IEEE Trans Neural Netw Learn Syst. 2017 Dec;28(12):2936-2948. doi: 10.1109/TNNLS.2016.2608354. Epub 2016 Sep 27.
Cluster validation, which is the process of evaluating the quality of clustering results, plays an important role for practical machine learning systems. Categorical sequences, such as biological sequences in computational biology, have become common in real-world applications. Different from previous studies, which mainly focused on attribute-value data, in this paper, we work on the cluster validation problem for categorical sequences. The evaluation of sequences clustering is currently difficult due to the lack of an internal validation criterion defined with regard to the structural features hidden in sequences. To solve this problem, in this paper, a novel cluster validity index (CVI) is proposed as a function of clustering, with the intracluster structural compactness and intercluster structural separation linearly combined to measure the quality of sequence clusters. A partition-based algorithm for robust clustering of categorical sequences is also proposed, which provides the new measure with high-quality clustering results by the deterministic initialization and the elimination of noise clusters using an information theoretic method. The new clustering algorithm and the CVI are then assembled within the common model selection procedure to determine the number of clusters in categorical sequence sets. A case study on commonly used protein sequences and the experimental results on some real-world sequence sets from different domains are given to demonstrate the performance of the proposed method.

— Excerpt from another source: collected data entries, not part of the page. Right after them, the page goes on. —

-- ==== Sys2Proof/Machine/Security.lean ====
section
/-! DEFINITION. Thimble (14_security.md): boot and measurement, firmware images, attestation, tenant keys, authorities,
debug unlock, the mailbox. -/

namespace Sys2Proof.Machine

/-! ## Measurement (R755 to R757) -/

/-- Extend a measurement register by an event whose content has a digest. -/
def extendDigest (m : BitVec 512) (type index : Nat) (digest : BitVec 512) : BitVec 512 :=
  Config.sha3 (digestBytes m ++ leBytes 1 type ++ leBytes 2 index ++ digestBytes digest)

/-- Change Thimble. -/
def Device.updThimble (d : Device) (f : Thimble → Thimble) : Device := { d with thimble := f d.thimble }

/-- Extend MEAS register `n` by an event. -/
def Device.measure (d : Device) (n : Fin 5) (type index : Nat) (digest : BitVec 512) : Device :=
  d.updThimble (fun t => { t with meas := t.meas.set n.val (extendDigest t.meas[n.val] type index digest) n.isLt })

/-- The security configuration record (R757). -/
def Device.configRecord (d : Device) : List Byte :=
  leBytes 4 d.regs.guardCtl.toNat ++ leBytes 1 d.err.guardBits.toNat ++ leBytes 1 (if d.host.ideActive then 1 else 0)
    ++ leBytes 1 (if bitOf d.regs.admitCtl 1 then 1 else 0) ++ leBytes 1 (if Config.steppingA1 then 1 else 0)
    ++ leBytes 1 d.escalationState ++ leBytes 55 0

/-! ## Firmware images (R760 to R763) -/

/-- The fuse counter of an image's class. -/
def Vault.svnOf (v : Vault) (f : FwImage) : Nat := if f.component = 0 then v.thimbleSvn else v.mainSvn

/-- The SVN and FUSE_SVN of an image are in range, and not below its fuse counter (R761). -/
def Vault.svnOk (v : Vault) (f : FwImage) : Bool :=
  v.svnOf f ≤ f.svn.toNat && f.svn.toNat ≤ 64 && f.fuseSvn.toNat ≤ f.svn.toNat

/-- An image is accepted (R761). -/
def Vault.accepts (v : Vault) (f : FwImage) : Bool := f.valid && v.svnOk f

/-- The image of a component in a set. -/
def imageOf (imgs : List FwImage) (component : Nat) : Option FwImage := imgs.find? (fun f => f.component.toNat = component)

/-- The images at the front of a payload, each a header and its body (R760); the number bounds them. -/
def parseImages : Nat → List Byte → Option (List FwImage)
  | 0, bs => if bs.isEmpty then some [] else none
  | n + 1, bs =>
    if bs.isEmpty then some []
    else
      let body := bytesField bs 16 8
      if bs.length < 4736 + body then none
      else
        let digest := (bs.drop 24).take 64
        let valid := bs.take 4 = ascii "MWH8" && digest = digestBytes (Config.sha3 ((bs.drop 4736).take body))
          && Config.mlDsaVerify Config.firmwareKey (Config.sha3 (bs.take 108)) ((bs.drop 108).take 4627)
        let img : FwImage := {
          component := BitVec.ofNat 8 (bytesField bs 4 1), version := BitVec.ofNat 16 (bytesField bs 6 2)
          svn := BitVec.ofNat 8 (bytesField bs 8 1), fuseSvn := BitVec.ofNat 8 (bytesField bs 9 1)
          digest := Config.sha3 (bs.take (4736 + body)), valid := valid }
        (parseImages n (bs.drop (4736 + body))).map (fun l => img :: l)

/-- A set holds each of the six components once. -/
def completeSet (imgs : List FwImage) : Bool := imgs.length = 6 && (List.range 6).all (fun c => (imageOf imgs c).isSome)

/-- The slot that did not boot. -/
def otherSlot (k : Fin 2) : Fin 2 := if k = 0 then 1 else 0

/-- The image set of a slot whose Thimble image is accepted. -/
def Vault.thimbleImage (v : Vault) (k : Fin 2) : Option FwImage :=
  (v.slots[k.val]).bind (fun imgs => (imageOf imgs 0).filter (fun f => v.accepts f))

/-! ## The boot (R758, R759, R763) -/

/-- A boot stops: the module stays in reset. -/
def Device.bootFailed (d : Device) : Device := d.updThimble (fun t => { t with failed := true })

/-- The slot of a boot: the one that is to boot, or else the other; `none` when neither is accepted. -/
def Vault.bootSlot (v : Vault) (first : Fin 2) : Option (Fin 2) :=
  if (v.thimbleImage first).isSome then some first
  else if (v.thimbleImage (otherSlot first)).isSome then some (otherSlot first) else none

/-- The lasers of present, genuine cartridges come on at the end of the boot (R490). -/
def Device.lasersOn (d : Device) : Device :=
  (List.finRange 8).foldl (fun d k => d.updCart k (fun c => { c with lasers := c.present && c.genuine && !d.removeAsked k, since := d.now })) d

/-- A module that powers up with the service record stays in SERVICE_REQUIRED (R681). -/
def Device.enterService (d : Device) (recorded : Bool) : Device :=
  if !recorded then d
  else { d with reset := { d.reset with escalation := .serviceRequired } }

/-- ROM starts: MEAS0 is extended (R756). -/
def Device.measureRom (d : Device) (v : Vault) : Device :=
  let seed := Config.sha3 (leBytes 32 Config.fuseSeed.toNat)
  d.measure 0 0x01 Config.romVersion (Config.sha3 (Config.romContent seed v.thimbleSvn v.mainSvn v.debugCount Config.steppingA1))

/-- Thimble verifies the other images in the order of R756, and measures each that it accepts; the first that it does not
accept stops the boot. -/
def Device.measureImages (d : Device) (v : Vault) (imgs : List FwImage) : List Nat → Device × Bool
  | [] => (d, true)
  | c :: cs => match (imageOf imgs c).filter (fun f => v.accepts f) with
    | none => (d, false)
    | some f => (d.measure 2 0x03 c f.digest).measureImages v imgs cs

/-- THIMBLE_BOOT (R758, R759, R763): its steps in order, until one fails. -/
def State.boot (s : State) (storeSound : Bool) : State :=
  let t := s.dev.thimble
  let v := s.vault
  if !s.pins.railsOn || t.booted || t.failed then s
  else
    let s := s.onDev (fun d => d.measureRom v)
    match v.bootSlot (if t.cold then v.boots else t.slot) with
    | none => s.onDev Device.bootFailed
    | some slot =>
      let imgs := (v.slots[slot.val]).getD []
      let d := s.dev.measure 1 0x02 slot.val (((imageOf imgs 0).map (fun f => f.digest)).getD 0)
      let (d, ok) := if storeSound then d.measureImages v imgs [1, 2, 3, 4, 5] else (d, false)
      let s := { s with dev := d }
      if !ok then s.onDev Device.bootFailed
      else
        let fallback := if t.cold then slot != v.boots else t.fallback
        s.onDev (fun d =>
          let d := d.updThimble (fun t => { t with
            booted := true, slot := slot, images := imgs, fallback := fallback, cold := false })
          let d := if fallback && t.cold then
              let (d, m) := d.freeMech
              d.raise { reason := 0x0820, mech := m, outcome := 2 }
            else d
          (d.enterService v.serviceRequired).lasersOn)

聚类验证是评估聚类结果质量的过程,在实际机器学习系统中起着重要作用。类别序列,如计算生物学中的生物序列,在实际应用中已经变得很常见。与之前主要关注属性值数据的研究不同,本文针对类别序列的聚类验证问题展开研究。由于缺乏针对序列中隐藏结构特征的内部验证标准,因此目前对序列聚类的评估较为困难。为了解决这个问题,本文提出了一种新的聚类有效性指数(CVI),它是聚类的函数,将簇内结构紧凑性和簇间结构分离性线性组合起来,以衡量序列簇的质量。还提出了一种基于划分的类别序列稳健聚类算法,该算法通过确定性初始化和使用信息论方法消除噪声簇,为新的度量方法提供了高质量的聚类结果。新的聚类算法和 CVI 随后被组装在通用的模型选择过程中,以确定类别序列集中的聚类数量。通过常用蛋白质序列的案例研究和来自不同领域的一些真实序列集的实验结果,验证了所提出方法的性能。